**Stored data entries**
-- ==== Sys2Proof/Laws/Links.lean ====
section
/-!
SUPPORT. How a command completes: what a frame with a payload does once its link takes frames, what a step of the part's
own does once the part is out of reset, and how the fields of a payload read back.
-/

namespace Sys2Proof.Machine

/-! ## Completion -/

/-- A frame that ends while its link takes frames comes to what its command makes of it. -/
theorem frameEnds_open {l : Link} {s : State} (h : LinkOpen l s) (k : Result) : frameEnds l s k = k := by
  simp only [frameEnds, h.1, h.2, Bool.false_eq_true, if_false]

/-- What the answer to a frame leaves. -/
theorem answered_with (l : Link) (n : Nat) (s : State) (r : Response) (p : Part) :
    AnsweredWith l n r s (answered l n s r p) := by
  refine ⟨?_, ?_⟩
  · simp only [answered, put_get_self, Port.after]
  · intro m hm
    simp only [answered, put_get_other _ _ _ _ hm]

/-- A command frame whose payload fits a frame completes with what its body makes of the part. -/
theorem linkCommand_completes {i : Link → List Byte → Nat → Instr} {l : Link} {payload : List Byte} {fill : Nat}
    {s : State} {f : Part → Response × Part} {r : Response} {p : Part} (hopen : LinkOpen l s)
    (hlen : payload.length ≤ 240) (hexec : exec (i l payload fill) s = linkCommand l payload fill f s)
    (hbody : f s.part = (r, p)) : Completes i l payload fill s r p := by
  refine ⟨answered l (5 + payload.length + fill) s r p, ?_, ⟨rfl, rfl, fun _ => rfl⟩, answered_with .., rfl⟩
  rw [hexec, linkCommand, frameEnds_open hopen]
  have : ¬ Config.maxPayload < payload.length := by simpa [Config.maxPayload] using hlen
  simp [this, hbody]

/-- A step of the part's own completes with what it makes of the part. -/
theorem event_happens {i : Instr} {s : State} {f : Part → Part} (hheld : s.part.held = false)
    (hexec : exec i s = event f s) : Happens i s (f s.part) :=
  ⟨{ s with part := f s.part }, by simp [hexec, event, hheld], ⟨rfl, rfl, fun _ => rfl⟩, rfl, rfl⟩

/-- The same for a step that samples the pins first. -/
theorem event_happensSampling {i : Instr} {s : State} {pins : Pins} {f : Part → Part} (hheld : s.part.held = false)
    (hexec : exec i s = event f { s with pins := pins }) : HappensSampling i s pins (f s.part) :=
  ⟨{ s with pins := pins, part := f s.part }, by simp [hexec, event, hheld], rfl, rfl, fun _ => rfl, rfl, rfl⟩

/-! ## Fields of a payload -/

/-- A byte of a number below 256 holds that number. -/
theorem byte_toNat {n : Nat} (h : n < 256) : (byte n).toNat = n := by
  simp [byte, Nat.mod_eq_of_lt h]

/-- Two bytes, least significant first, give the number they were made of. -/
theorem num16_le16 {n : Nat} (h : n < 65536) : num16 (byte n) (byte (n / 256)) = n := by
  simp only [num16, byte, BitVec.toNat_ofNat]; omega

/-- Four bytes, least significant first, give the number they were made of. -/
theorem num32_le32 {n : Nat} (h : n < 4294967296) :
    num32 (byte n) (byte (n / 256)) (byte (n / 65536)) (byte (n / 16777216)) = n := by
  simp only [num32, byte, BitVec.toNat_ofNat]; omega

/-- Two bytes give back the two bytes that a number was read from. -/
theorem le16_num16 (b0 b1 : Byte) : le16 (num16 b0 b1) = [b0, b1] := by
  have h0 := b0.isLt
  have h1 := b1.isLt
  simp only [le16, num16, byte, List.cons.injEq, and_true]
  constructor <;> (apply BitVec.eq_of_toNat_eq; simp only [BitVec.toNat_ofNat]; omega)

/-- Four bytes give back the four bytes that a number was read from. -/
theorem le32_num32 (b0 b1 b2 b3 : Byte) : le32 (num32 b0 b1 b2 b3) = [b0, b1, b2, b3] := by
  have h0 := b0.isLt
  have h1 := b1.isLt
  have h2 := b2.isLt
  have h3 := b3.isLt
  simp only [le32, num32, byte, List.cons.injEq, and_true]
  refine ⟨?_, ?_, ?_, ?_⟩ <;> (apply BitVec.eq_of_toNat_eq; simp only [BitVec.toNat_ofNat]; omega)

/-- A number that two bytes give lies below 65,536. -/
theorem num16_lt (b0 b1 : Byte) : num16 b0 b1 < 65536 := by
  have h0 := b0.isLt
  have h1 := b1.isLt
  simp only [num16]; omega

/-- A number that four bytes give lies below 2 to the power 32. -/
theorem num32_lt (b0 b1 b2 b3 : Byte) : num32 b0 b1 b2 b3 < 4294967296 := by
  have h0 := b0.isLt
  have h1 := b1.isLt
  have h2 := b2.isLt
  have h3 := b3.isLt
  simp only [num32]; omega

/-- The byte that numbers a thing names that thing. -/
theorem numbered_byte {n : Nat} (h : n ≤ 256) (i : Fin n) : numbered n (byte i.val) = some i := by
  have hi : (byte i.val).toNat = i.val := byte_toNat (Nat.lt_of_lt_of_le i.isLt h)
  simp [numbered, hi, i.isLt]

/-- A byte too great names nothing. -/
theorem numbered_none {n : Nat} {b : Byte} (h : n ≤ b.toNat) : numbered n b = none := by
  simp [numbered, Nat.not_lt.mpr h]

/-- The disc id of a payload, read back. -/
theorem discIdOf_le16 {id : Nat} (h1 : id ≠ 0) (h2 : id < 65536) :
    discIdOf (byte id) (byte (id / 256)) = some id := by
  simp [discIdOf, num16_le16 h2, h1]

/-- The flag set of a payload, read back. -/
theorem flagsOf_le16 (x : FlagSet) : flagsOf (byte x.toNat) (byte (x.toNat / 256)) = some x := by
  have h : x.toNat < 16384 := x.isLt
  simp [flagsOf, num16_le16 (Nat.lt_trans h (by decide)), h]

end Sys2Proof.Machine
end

==

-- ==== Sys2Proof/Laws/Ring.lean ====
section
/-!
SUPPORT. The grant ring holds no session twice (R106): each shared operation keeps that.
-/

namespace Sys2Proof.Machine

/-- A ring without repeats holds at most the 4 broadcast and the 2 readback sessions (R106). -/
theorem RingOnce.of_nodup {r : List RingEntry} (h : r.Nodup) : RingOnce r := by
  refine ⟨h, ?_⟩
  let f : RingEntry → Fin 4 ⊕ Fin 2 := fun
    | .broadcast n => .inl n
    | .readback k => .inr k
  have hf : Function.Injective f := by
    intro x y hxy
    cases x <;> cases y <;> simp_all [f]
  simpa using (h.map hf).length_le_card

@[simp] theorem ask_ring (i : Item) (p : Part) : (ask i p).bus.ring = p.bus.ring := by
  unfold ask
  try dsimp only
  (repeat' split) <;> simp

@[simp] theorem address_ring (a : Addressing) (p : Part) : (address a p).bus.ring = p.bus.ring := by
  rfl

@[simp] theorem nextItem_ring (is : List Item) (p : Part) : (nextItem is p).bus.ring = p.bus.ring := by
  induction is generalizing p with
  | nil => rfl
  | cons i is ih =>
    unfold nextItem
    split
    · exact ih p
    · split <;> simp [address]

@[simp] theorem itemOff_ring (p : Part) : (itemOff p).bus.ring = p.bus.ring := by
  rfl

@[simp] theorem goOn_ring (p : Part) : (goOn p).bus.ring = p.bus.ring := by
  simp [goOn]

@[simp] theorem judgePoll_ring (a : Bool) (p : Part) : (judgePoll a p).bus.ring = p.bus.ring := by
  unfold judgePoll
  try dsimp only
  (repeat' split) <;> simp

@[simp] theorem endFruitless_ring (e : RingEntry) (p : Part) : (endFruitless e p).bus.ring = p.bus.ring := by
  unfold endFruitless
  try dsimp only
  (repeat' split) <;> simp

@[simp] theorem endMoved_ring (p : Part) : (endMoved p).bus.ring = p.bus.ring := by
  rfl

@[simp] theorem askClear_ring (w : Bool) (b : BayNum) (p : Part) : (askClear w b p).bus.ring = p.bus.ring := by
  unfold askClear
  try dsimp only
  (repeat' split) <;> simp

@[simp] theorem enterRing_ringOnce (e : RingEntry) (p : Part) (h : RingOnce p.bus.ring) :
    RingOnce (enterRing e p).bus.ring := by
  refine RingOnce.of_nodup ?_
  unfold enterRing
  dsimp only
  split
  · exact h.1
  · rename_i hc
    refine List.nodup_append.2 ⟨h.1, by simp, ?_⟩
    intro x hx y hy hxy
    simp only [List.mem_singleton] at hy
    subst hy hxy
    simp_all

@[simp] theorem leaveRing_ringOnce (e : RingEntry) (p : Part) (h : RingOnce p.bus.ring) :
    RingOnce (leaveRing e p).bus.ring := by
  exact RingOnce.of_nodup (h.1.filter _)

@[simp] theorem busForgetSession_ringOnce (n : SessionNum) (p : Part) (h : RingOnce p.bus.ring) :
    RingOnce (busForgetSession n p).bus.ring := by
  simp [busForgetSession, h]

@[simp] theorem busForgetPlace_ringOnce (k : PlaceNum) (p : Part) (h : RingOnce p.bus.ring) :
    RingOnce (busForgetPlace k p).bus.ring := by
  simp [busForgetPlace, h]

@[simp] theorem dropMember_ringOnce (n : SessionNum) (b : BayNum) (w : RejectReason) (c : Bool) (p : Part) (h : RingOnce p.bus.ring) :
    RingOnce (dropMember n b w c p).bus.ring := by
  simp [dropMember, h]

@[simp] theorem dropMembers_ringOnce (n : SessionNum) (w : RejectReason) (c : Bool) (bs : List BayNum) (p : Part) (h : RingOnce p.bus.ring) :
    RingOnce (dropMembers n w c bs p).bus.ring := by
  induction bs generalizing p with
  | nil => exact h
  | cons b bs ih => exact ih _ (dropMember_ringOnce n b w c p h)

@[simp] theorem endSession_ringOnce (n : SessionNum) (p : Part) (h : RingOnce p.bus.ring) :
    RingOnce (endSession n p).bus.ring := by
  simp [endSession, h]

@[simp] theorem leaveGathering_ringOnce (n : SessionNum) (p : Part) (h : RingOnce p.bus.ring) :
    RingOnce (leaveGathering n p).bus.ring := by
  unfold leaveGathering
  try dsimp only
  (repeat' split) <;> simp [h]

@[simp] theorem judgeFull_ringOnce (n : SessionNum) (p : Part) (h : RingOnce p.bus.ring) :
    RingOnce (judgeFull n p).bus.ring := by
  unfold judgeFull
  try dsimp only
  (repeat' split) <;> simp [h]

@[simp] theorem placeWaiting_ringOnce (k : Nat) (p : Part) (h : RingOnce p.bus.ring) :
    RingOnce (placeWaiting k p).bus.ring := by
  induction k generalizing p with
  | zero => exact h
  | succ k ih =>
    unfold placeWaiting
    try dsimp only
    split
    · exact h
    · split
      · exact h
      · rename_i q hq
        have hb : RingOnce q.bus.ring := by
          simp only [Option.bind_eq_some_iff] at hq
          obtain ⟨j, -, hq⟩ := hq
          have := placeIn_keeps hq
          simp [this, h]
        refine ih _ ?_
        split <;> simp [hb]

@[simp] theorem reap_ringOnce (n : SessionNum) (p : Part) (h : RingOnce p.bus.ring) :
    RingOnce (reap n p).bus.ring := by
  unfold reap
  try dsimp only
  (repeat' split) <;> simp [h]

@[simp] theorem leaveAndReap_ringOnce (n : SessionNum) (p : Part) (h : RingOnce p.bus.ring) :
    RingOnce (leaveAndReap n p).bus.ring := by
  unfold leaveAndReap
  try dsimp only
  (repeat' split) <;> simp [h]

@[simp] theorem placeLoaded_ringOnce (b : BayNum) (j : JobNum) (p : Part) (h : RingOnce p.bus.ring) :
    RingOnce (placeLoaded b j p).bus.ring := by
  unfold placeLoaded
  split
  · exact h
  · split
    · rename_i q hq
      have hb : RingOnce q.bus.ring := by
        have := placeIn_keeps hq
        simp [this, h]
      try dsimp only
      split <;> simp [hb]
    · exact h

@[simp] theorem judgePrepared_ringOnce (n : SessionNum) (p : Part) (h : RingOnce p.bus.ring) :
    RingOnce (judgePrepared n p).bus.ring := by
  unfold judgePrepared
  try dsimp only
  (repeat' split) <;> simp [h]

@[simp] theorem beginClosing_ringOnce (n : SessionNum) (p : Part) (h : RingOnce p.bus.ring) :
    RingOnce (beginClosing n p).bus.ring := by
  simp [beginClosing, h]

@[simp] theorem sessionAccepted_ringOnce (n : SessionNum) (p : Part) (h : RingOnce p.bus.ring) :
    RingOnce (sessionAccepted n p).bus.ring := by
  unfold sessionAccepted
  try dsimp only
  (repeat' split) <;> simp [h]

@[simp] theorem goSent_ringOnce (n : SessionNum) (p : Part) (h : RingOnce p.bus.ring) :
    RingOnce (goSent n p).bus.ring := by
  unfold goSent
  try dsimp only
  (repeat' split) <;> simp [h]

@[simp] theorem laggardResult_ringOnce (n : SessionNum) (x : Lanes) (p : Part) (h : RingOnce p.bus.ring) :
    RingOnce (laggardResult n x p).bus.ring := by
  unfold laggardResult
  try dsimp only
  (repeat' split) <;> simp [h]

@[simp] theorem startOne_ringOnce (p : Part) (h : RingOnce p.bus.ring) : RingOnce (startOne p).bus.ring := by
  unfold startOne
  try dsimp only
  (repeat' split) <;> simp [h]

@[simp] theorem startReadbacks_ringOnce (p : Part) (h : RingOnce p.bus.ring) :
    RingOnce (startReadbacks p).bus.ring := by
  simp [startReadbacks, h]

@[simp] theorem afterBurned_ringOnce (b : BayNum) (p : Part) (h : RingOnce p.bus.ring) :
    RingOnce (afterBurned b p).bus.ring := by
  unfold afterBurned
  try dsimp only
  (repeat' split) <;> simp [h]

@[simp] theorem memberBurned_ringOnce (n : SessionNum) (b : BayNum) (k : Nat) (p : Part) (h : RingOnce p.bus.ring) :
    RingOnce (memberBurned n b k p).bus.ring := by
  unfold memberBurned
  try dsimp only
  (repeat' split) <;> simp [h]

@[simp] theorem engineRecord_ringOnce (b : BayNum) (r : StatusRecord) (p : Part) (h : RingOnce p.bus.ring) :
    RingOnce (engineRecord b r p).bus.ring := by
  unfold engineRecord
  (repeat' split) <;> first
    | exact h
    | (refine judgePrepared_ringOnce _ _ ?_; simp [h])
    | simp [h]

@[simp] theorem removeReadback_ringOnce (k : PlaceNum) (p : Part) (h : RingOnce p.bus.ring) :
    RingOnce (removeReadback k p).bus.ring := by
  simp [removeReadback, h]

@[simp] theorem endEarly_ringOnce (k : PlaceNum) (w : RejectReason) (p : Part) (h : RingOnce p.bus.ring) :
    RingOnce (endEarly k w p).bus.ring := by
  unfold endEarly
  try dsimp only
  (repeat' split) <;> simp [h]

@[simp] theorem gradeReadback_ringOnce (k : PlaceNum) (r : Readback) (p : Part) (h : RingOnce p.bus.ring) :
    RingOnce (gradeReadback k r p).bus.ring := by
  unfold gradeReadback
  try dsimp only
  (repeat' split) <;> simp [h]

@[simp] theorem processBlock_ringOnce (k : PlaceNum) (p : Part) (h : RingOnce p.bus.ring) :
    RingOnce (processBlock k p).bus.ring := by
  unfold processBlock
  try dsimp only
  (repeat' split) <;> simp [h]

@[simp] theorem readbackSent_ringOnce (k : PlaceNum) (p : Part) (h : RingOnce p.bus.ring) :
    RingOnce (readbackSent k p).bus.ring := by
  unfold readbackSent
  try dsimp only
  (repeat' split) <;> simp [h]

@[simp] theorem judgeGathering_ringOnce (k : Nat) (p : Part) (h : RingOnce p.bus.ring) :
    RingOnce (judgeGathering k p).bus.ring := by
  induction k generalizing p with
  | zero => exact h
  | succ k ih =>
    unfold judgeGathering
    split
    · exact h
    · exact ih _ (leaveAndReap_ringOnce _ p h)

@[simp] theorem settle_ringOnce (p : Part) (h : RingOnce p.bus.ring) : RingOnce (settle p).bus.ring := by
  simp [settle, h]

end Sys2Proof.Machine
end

**The problem**
From the records above, copy each line where the word "does" can be found.

**Exercise result**
SUPPORT. How a command completes: what a frame with a payload does once its link takes frames, what a step of the part's
own does once the part is out of reset, and how the fields of a payload read back.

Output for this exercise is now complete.